### EXERCISE DIRECTIONS
If a line in the listing below has the string "cfgBytes", copy it out.

DATA SHOWN section start

-- ==== Sys2Proof/Machine/Device.lean ====
section
/-!
DEFINITION. What a strand reaches through the PCI Express windows and the ECAM (R407, R408, R411, R416, R419): the Ledger
Engine's BARs (R425 to R430), configuration space, and requests to what lies below a root port.
-/

namespace Sys2Proof.Machine

open Sys2Proof

/-! ### The Ledger Engine's BARs (R426, R427, R429, R430) -/

/-- A doubleword of the PF's configuration space as stored. -/
def Dev.pfDword (d : Dev) (k : Nat) : Nat := (SMap.get (fun _ => 0) (d.func 0).cfg k).toNat

/-- The function and the offset into its BAR0 that an address names. -/
def Dev.ledgerAt (d : Dev) (pa : Nat) : Option (Nat × Nat) :=
  let pf := d.pfDword 4 / 2 ^ 26 * 2 ^ 26 + d.pfDword 5 * 2 ^ 32
  let vf := d.pfDword 0x49 / 2 ^ 16 * 2 ^ 16 + d.pfDword 0x4A * 2 ^ 32
  let v := (pa - vf) / 65536 + 1
  if decide (pf ≤ pa) && decide (pa < pf + 2 ^ 26) then some (0, pa - pf)
  else if decide (vf ≤ pa) && decide (v ≤ d.pfDword 0x44 % 65536) && decide (v < 2048) && (d.func v).exposed then
    some (v, (pa - vf) % 65536)
  else none

/-- Whether a function answers at its BAR (R427): Memory Space Enable, for a VF that of the SR-IOV capability, and not
D3hot. -/
def Dev.barOn (d : Dev) (f : Nat) : Bool :=
  !(d.func f).d3 && (if f == 0 then (d.func 0).mse else natBit (d.pfDword 0x42) 3)

/-- The pair that a queue page of a function drives (R428). -/
def Dev.pagePair (d : Dev) (f off : Nat) : Option Nat :=
  if f == 0 then
    let q := (off - 0x1000000) / 0x100
    if decide (0x1000000 ≤ off) && decide (q < 8192) && d.qOwner q == 0 then some q else none
  else if decide (0x1000 ≤ off) && decide (off < 0xF000) then
    (d.pairsOf f).find? fun q => d.fld (R.QP_ASSIGN_SLOT.at (8 * q)) == (off - 0x1000) / 0x100
  else none

/-- Where a function's MSI-X table and PBA begin, and how many entries it has (R425, R429). -/
def msixAt (f : Nat) : Nat × Nat × Nat := if f == 0 then (0x3000000, 0x3008000, 2048) else (0xF000, 0xFE00, 224)

/-- The 64 pending bits of a function from entry 64j on. -/
def Dev.pbaWord (d : Dev) (f j : Nat) : Word :=
  word (((List.range 64).filter fun i =>
    SMap.get msixDefault d.msix (pbaKey f (64 * j + i)) != 0).foldl (fun w i => w + 2 ^ i) 0)

/-- The register behind an aligned offset of a function's BAR, by its place in the model's register map. -/
def Dev.barReg (d : Dev) (f off : Nat) : Option Nat :=
  let inPage := if f == 0 then 0x1000000 ≤ off && off < 0x1200000 else 0x1000 ≤ off && off < 0xF000
  if inPage then (d.pagePair f off).map fun q => 0x101000000 + 0x100 * q + off % 0x100
  else if f == 0 then some (0x100000000 + off)
  else if off == 0 then some (fnReg R.FN_STATUS_ENABLED f).reg
  else none

/-- An aligned doubleword of a function's BAR as it reads (R429, R430, R442): what is not listed reads 0. -/
def Dev.barWord (d : Dev) (f off : Nat) : Word :=
  let t := msixAt f
  if decide (t.1 ≤ off) && decide (off < t.1 + 16 * t.2.2) then d.msixWord f ((off - t.1) / 8)
  else if decide (t.2.1 ≤ off) && decide (off < t.2.1 + t.2.2 / 8 + 4) then d.pbaWord f ((off - t.2.1) / 8)
  else if f == 0 && decide (0x51000 ≤ off) && decide (off < 0x52000) then d.bufRead .pf (off - 0x51000)
  else
    match d.barReg f off with
    | none => 0
    | some o =>
      match regAt o with
      | some e => readWord e (d.liveWord e.base o)
      | none => 0

/-- Bytes of a function's BAR (R427). -/
def Dev.barBytes (d : Dev) (f off n : Nat) : List Byte :=
  (List.range n).map fun i =>
    if d.barOn f then lineByte ((d.barWord f ((off + i) / 8 * 8)).setWidth 512) ((off + i) % 8) else 0xFF

/-- A doubleword with bytes written at an offset. -/
def wordPut (w : Word) (off : Nat) (bs : List Byte) : Word := (putBytes (w.setWidth 512) off bs).setWidth 64

/-- Whether a register has fields that a written 1 clears: a partial write leaves its other bytes alone. -/
def clearsOnOne (o : Nat) : Bool :=
  match regAt o with
  | none => false
  | some e => e.fields.any fun f => f.acc == .rw1c || f.acc == .rw1cf

/-- A write of an MSI-X entry (R429; log entry 14): an entry that is unmasked sends what was pending. -/
def State.msixWrite (s : State) (f k : Nat) (w : Word) : State :=
  let e := k / 2
  let pending := SMap.get msixDefault s.dev.msix (pbaKey f e) != 0
  let s := { s with dev := { s.dev with msix := SMap.set msixDefault s.dev.msix (f * 8192 + k) w } }
  if pending && !bitOf (s.dev.msixWord f (2 * e + 1)) 32 then
    { s with dev := { s.dev with msix := SMap.set msixDefault s.dev.msix (pbaKey f e) 0 } }.msixSend f e
  else s

/-- A write of bytes of an aligned doubleword of a function's BAR (R429, R430, R442). -/
def State.barPut (s : State) (req : Requester) (f off k : Nat) (bs : List Byte) : State :=
  let d := s.dev
  let t := msixAt f
  if decide (t.1 ≤ off) && decide (off < t.1 + 16 * t.2.2) then
    s.msixWrite f ((off - t.1) / 8) (wordPut (d.msixWord f ((off - t.1) / 8)) k bs)
  else if f == 0 && decide (0x51000 ≤ off) && decide (off < 0x52000) then
    { s with dev := d.bufWrite .pf (off - 0x51000) (wordPut (d.bufRead .pf (off - 0x51000)) k bs) }
  else
    match d.barReg f off with
    | none => s
    | some o =>
      if (regAt o).isNone then s
      else s.regWrite req o (wordPut (if clearsOnOne o then 0 else d.reg o) k bs)

/-- A write of bytes of a function's BAR (R427). -/
def State.barStore (s : State) (req : Requester) (f off : Nat) (bs : List Byte) : State :=
  if !s.dev.barOn f then s
  else
    (parts 8 6 off bs.length).foldl
      (fun s p => s.barPut req f (p.1 / 8 * 8) (p.1 % 8) ((bs.drop (p.1 - off)).take p.2)) s

/-! ### Configuration space (R407, R408) -/

/-- What an ECAM offset names: a function of the engine, a port, a device below a port, or nothing. -/
inductive CfgTo
  | func (f : Nat)
  | port (pt : Nat)
  | below (pt : Nat)
  | none
  deriving DecidableEq, Repr

/-- What an ECAM offset names (R407, R408, R425). -/
def Dev.cfgTo (d : Dev) (o : Nat) : CfgTo :=
  let bus := o / 2 ^ 20 % 256
  let dev := o / 2 ^ 15 % 32
  let fn := o / 2 ^ 12 % 8
  let v := (bus - 1) * 256 + 8 * dev + fn + 1
  if bus == 0 then
    if dev == 0 && fn == 0 then .func 0
    else if 1 ≤ dev && dev ≤ 20 && fn < 4 then .port (4 * (dev - 1) + fn)
    else .none
  else if decide (bus ≤ 8) && decide (v < 2048) && (d.func v).exposed then .func v
  else
    match d.busPort bus with
    | some pt => .below pt
    | none => .none

/-- A doubleword of configuration space of this socket's own functions. -/
def Dev.cfgDword (d : Dev) (o : Nat) : BitVec 32 :=
  match d.cfgTo o with
  | .func f => d.fnCfgRead f (o / 4 % 1024)
  | .port pt => d.portCfgRead pt (o / 4 % 1024)
  | _ => BitVec.allOnes 32

/-- Bytes of configuration space. -/
def Dev.cfgBytes (d : Dev) (o n : Nat) : List Byte :=
  (List.range n).map fun i => BitVec.ofNat 8 ((d.cfgDword ((o + i) / 4 * 4)).toNat / 256 ^ ((o + i) % 4))

/-- A write of bytes within a doubleword of configuration space. -/
def State.cfgPut (s : State) (o : Nat) (bs : List Byte) : State :=
  let k := o / 4 % 1024
  let v := BitVec.ofNat 32 (leNat bs * 256 ^ (o % 4))
  let mask := BitVec.ofNat 32 ((2 ^ (8 * bs.length) - 1) * 256 ^ (o % 4))
  match s.dev.cfgTo o with
  | .func f => { s with dev := s.dev.fnCfgWrite f k mask v }
  | .port pt => s.portCfgWrite pt k mask v
  | _ => s

/-- A write of configuration space: one request a doubleword, lower address first (R408). -/
def State.cfgStore (s : State) (o : Nat) (bs : List Byte) : State :=
  (parts 4 10 o bs.length).foldl (fun s p => s.cfgPut p.1 ((bs.drop (p.1 - o)).take p.2)) s

/-! ### Loads and stores of a strand -/

/-- What a Device load meets: bytes at once; all ones, counted by a contained port or a link that is down; a port that must
be asked; a bus error with its record; nothing that claims the address. -/
inductive DevGot
  | bytes (bs : List Byte) (s : State)
  | ask (pt : Nat)
  | busError (record : Nat) (s : State)
  | unclaimed
  deriving DecidableEq, Repr

/-- All ones. -/
def onesBytes (n : Nat) : List Byte := List.replicate n 0xFF

/-- An access to a contained port's window (R419): it is counted, and lost or a bus error. -/
def Dev.lostAt (d : Dev) (pt : Nat) : Dev := d.addSat (kpReg R.KPORT_COUNT_LOST pt) 1

/-- A load of n bytes from a window or the ECAM by strand g (R408, R411, R416, R419); of another socket's, a free value. -/
def State.windowLoad (s : State) (pa n : Nat) (c : Claim) : DevGot :=
  let d := s.dev
  match c with
  | .ecam =>
    match d.cfgTo (pa % 2 ^ 28) with
    | .below pt => if (d.port pt).linkUp then .ask pt else .bytes (onesBytes n) s
    | _ => .bytes (d.cfgBytes (pa % 2 ^ 28) n) s
  | .window sk =>
    if sk != d.self then
      let f := d.drawLine
      .bytes (takeBytes f.1 0 n) { s with dev := f.2 }
    else
      match d.ledgerAt pa with
      | some (f, off) => .bytes (d.barBytes f off n) s
      | none =>
        match d.windowPort pa with
        | none => .unclaimed
        | some pt =>
          if d.contained pt then
            let s' := { s with dev := d.lostAt pt }
            if d.flag (kpReg R.KPORT_CTL_BUSERR_EN pt) then .busError (d.port pt).record s' else .bytes (onesBytes n) s'
          else .ask pt
  | _ => .unclaimed

/-- The bus error of a store to a contained port that has `BUSERR_EN` set (R419), and the store that nothing claims
(R33): checked before the store retires. -/
def State.windowStoreCheck (s : State) (pa : Nat) (c : Claim) : Option (Option Nat) :=
  let d := s.dev
  match c with
  | .window sk =>
    if sk != d.self || (d.ledgerAt pa).isSome then none
    else
      match d.windowPort pa with
      | none => some none
      | some pt =>
        if d.contained pt && d.flag (kpReg R.KPORT_CTL_BUSERR_EN pt) then some (some (d.port pt).record) else none
  | _ => none

/-- A Device store leaves the store buffer (R112, R116): its target accepts it. A store below a port waits at the port
while its link is down; what another socket or a device receives leaves the model. -/
def State.windowStore (s : State) (req : Requester) (pa : Nat) (bs : List Byte) (c : Claim) : State :=
  let d := s.dev
  match c with
  | .ecam => s.cfgStore (pa % 2 ^ 28) bs
  | .window sk =>
    if sk != d.self then s
    else
      match d.ledgerAt pa with
      | some (f, off) => s.barStore req f off bs
      | none =>
        match d.windowPort pa with
        | none => s
        | some pt =>
          let x := d.port pt
          if d.contained pt then { s with dev := d.lostAt pt }
          else if x.linkUp then s
          else { s with dev := d.setPort pt { x with posted := x.posted ++ [(pa, bs)] } }
  | _ => s

end Sys2Proof.Machine
end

DATA SHOWN section end

### OUTPUT BELOW
def Dev.cfgBytes (d : Dev) (o n : Nat) : List Byte :=
    | _ => .bytes (d.cfgBytes (pa % 2 ^ 28) n) s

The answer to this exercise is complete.